Assigned task
Would you go through the records below and copy each line with the string "every"?
(Records for this exercise Opens)
-- ==== Sys2Proof/Certificates/Slice0/Obligations.lean ====
section
/-! DEFINITION. The statements for the provers. -/

open Sys2Proof Sys2Proof.Machine

/-! Integer, move, floating-point, conversion, cross-lane and scalar instructions (spec 05). -/

/-- Each V3 and VI integer instruction, in every state where it may issue (Issuable: the group is issuing, the word
legal, its registers in range, a header follows at the end of its block, and nothing it waits for is pending), answers
a next state in which every active thread whose guard holds has the table's result in its destination register or
predicate and has moved on, the other active threads have only moved on, every other thread is as before, and no
record of the machine but threads, held marks and the count of draws differs. -/
def Obligations.IntegerResults : Prop :=
  (∀ (g : Guard) (f : V3),
    let u := tyU f.ty
    let n : Word → Int := intOf u
    let fit : Int → Word := fitInt (rsSat f.rs) u
    VecCompletes (.add g f) g (fun x => x.setV f.d (fit (n (x.v f.a) + n (x.v f.b)))) ∧
    VecCompletes (.sub g f) g (fun x => x.setV f.d (fit (n (x.v f.a) - n (x.v f.b)))) ∧
    VecCompletes (.mul g f) g (fun x => x.setV f.d (fit (n (x.v f.a) * n (x.v f.b)))) ∧
    VecCompletes (.mulhi g f) g (fun x => x.setV f.d (BitVec.ofInt 32 (n (x.v f.a) * n (x.v f.b) / 2 ^ 32))) ∧
    VecCompletes (.mad g f) g (fun x => x.setV f.d (fit (n (x.v f.a) * n (x.v f.b) + n (x.v f.c)))) ∧
    VecCompletes (.min g f) g (fun x => x.setV f.d (if n (x.v f.b) < n (x.v f.a) then x.v f.b else x.v f.a)) ∧
    VecCompletes (.max g f) g (fun x => x.setV f.d (if n (x.v f.a) < n (x.v f.b) then x.v f.b else x.v f.a)) ∧
    VecCompletes (.abs g f) g (fun x => x.setV f.d (fitInt (rsSat f.rs) false (x.v f.a).toInt.natAbs)) ∧
    VecCompletes (.neg g f) g (fun x => x.setV f.d (fitInt (rsSat f.rs) false (-(x.v f.a).toInt))) ∧
    VecCompletes (.addc g f) g (fun x =>
      let t := (x.v f.a).toNat + (x.v f.b).toNat + (x.p (f.cl.extractLsb' 0 4)).toNat
      (x.setV f.d (BitVec.ofNat 32 t)).setP (f.cl.extractLsb' 4 4) (decide (2 ^ 32 ≤ t))) ∧
    VecCompletes (.subb g f) g (fun x =>
      let b := (x.p (f.cl.extractLsb' 0 4)).toNat
      (x.setV f.d (x.v f.a - x.v f.b - BitVec.ofNat 32 b)).setP (f.cl.extractLsb' 4 4)
        (decide ((x.v f.a).toNat < (x.v f.b).toNat + b))) ∧
    VecCompletes (.lea g f) g (fun x => x.setV f.d (x.v f.a + (x.v f.b <<< (f.cl.toNat % 8)))) ∧
    VecCompletes (.and g f) g (fun x => x.setV f.d (x.v f.a &&& x.v f.b)) ∧
    VecCompletes (.or g f) g (fun x => x.setV f.d (x.v f.a ||| x.v f.b)) ∧
    VecCompletes (.xor g f) g (fun x => x.setV f.d (x.v f.a ^^^ x.v f.b)) ∧
    VecCompletes (.not g f) g (fun x => x.setV f.d (~~~ x.v f.a)) ∧
    VecCompletes (.shl g f) g (fun x => x.setV f.d (if (x.v f.b).toNat < 32 then x.v f.a <<< (x.v f.b).toNat else 0)) ∧
    VecCompletes (.shr g f) g (fun x => x.setV f.d (if (x.v f.b).toNat < 32 then x.v f.a >>> (x.v f.b).toNat else 0)) ∧
    VecCompletes (.sar g f) g (fun x => x.setV f.d ((x.v f.a).sshiftRight (min (x.v f.b).toNat 32))) ∧
    VecCompletes (.rot g f) g (fun x => x.setV f.d ((x.v f.a).rotateLeft ((x.v f.b).toNat % 32))) ∧
    VecCompletes (.popc g f) g (fun x => x.setV f.d (popcW (x.v f.a))) ∧
    VecCompletes (.clz g f) g (fun x => x.setV f.d (clzW (x.v f.a))) ∧
    VecCompletes (.ctz g f) g (fun x => x.setV f.d (ctzW (x.v f.a))) ∧
    VecCompletes (.brev g f) g (fun x => x.setV f.d (brevW (x.v f.a))) ∧
    VecCompletes (.bfe g f) g (fun x => x.setV f.d (bfeW u (x.v f.a) (x.v f.b))) ∧
    VecCompletes (.bfi g f) g (fun x => x.setV f.d (bfiW (x.v f.a) (x.v f.b) (x.v f.c))) ∧
    VecCompletes (.sel g f) g (fun x => x.setV f.d (if x.p (f.cl.extractLsb' 0 4) then x.v f.a else x.v f.b)) ∧
    VecCompletes (.cmp g f) g (fun x => x.setP (f.d.extractLsb' 0 4) (intCond (f.cl.toNat % 8) u (x.v f.a) (x.v f.b)))) ∧
  ((∀ (g : Guard) (f : VI),
    VecCompletes (.addImm g f) g (fun x => x.setV f.d (x.v f.a + f.imm)) ∧
    VecCompletes (.subImm g f) g (fun x => x.setV f.d (x.v f.a - f.imm)) ∧
    VecCompletes (.mulImm g f) g (fun x => x.setV f.d (x.v f.a * f.imm)) ∧
    (∀ u, VecCompletes (.minImm g f u) g (fun x => x.setV f.d (if intOf u f.imm < intOf u (x.v f.a) then f.imm else x.v f.a))) ∧
    (∀ u, VecCompletes (.maxImm g f u) g (fun x => x.setV f.d (if intOf u (x.v f.a) < intOf u f.imm then f.imm else x.v f.a))) ∧
    VecCompletes (.andImm g f) g (fun x => x.setV f.d (x.v f.a &&& f.imm)) ∧
    VecCompletes (.orImm g f) g (fun x => x.setV f.d (x.v f.a ||| f.imm)) ∧
    VecCompletes (.xorImm g f) g (fun x => x.setV f.d (x.v f.a ^^^ f.imm)) ∧
    VecCompletes (.shlImm g f) g (fun x => x.setV f.d (if f.imm.toNat < 32 then x.v f.a <<< f.imm.toNat else 0)) ∧
    VecCompletes (.shrImm g f) g (fun x => x.setV f.d (if f.imm.toNat < 32 then x.v f.a >>> f.imm.toNat else 0)) ∧
    VecCompletes (.sarImm g f) g (fun x => x.setV f.d ((x.v f.a).sshiftRight (min f.imm.toNat 32))) ∧
    VecCompletes (.rotImm g f) g (fun x => x.setV f.d ((x.v f.a).rotateLeft (f.imm.toNat % 32))) ∧
    (∀ c u, VecCompletes (.cmpImm g f c u) g (fun x => x.setP (f.d.extractLsb' 0 4) (intCond c.toNat u (x.v f.a) f.imm)))))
(Records for this exercise Closes)
Response to the task
/-- Each V3 and VI integer instruction, in every state where it may issue (Issuable: the group is issuing, the word
a next state in which every active thread whose guard holds has the table's result in its destination register or
predicate and has moved on, the other active threads have only moved on, every other thread is as before, and no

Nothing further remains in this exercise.